- Theatrical release poster
- Directed by: Heinrich Breloer
- Screenplay by: Heinrich Breloer; Horst Königstein;
- Based on: Buddenbrooks by Thomas Mann
- Produced by: Michael Hild; Jan S. Kaiser; Uschi Reich; Winka Wulff;
- Starring: Jessica Schwarz; Mark Waschke; August Diehl; Armin Mueller-Stahl; Iris Berben;
- Cinematography: Gernot Roll
- Edited by: Barbara von Weitershausen
- Music by: Hans Peter Ströer
- Production company: Bavaria Film
- Distributed by: Warner Bros.

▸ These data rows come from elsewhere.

-- ==== Sys2Proof/Machine/Dispatch.lean ====
section
/-! DEFINITION. The dispatch: one arm for each row of the opcode table. -/

namespace Sys2Proof.Machine
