/-- The state after a strand whose HALT waits has come to a boundary (R372): it takes a report with EPC at the HALT bundle,
stops, is HALTED, or goes on waiting. -/
def haltOn (s : State) (sid : Nat) : State :=
  match s.boundary sid false with
  | some t => { t with cur := sid }.passPath
  | none =>
    if s.stops sid then s.stopHere sid
    else
      let s := s.beginIssue sid
      if s.haltReady sid then s.halted sid else s.hold

/-- The state after a strand in RUN has had its turn: its HALT waits, or it comes to its next bundle. -/
def issueOn (s : State) (sid : Nat) : Host.Outcome State Fault Refusal :=
  if (s.strand sid).halting then .next (s.haltOn sid) else s.issueBundle sid

/-- Has the hold of a strand in WAIT ended, so that its bundle no longer holds (R23)? A bundle that has to ask is held again
once it has asked. -/
def holdOver (s : State) (sid : Nat) : Bool :=
  (s.strand sid).run == .waiting && (s.strand sid).wait == .hold &&
    (if (s.strand sid).halting then s.haltReady sid
     else match (s.attempt sid).2 with
     | .error .hold => false
     | _ => true)

/-- The micro-op that a core's matrix unit has to issue acts, or its routine faults (R152, R160). -/
def microOn (s : State) (core : Nat) : Host.Outcome State Fault Refusal :=
  match s.fetchMicro core with
  | none => .next s
  | some (.error sub) => .next (s.routineFault core 0x20 sub 0)
  | some (.ok i) => exec i { s with mcore := core }

end State

end Sys2Proof.Machine
end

Pictures
- Release date: 25 December 2008;
- Running time: 150 minutes
- Country: Germany
- Languages: German; Low German; Bavarian;

= Buddenbrooks (film) =

Buddenbrooks, released also as Buddenbrooks: The Decline of a Family, is a 2008 German drama film directed by Heinrich Breloer, adapted from the 1901 novel of the same name by Thomas Mann. Set in the 19th century, the film portrays the decline of a wealthy family of grain merchants in Lübeck, the Buddenbrooks, and with them a whole way of life as Germany changed radically. It stars Armin Mueller-Stahl as the family's patriarch Consul Jean Buddenbrook, Iris Berben as his wife Bethsy Buddenbrook, and Jessica Schwarz, Mark Waschke and August Diehl as their children Tony, Thomas, and Christian Buddenbrook, respectively.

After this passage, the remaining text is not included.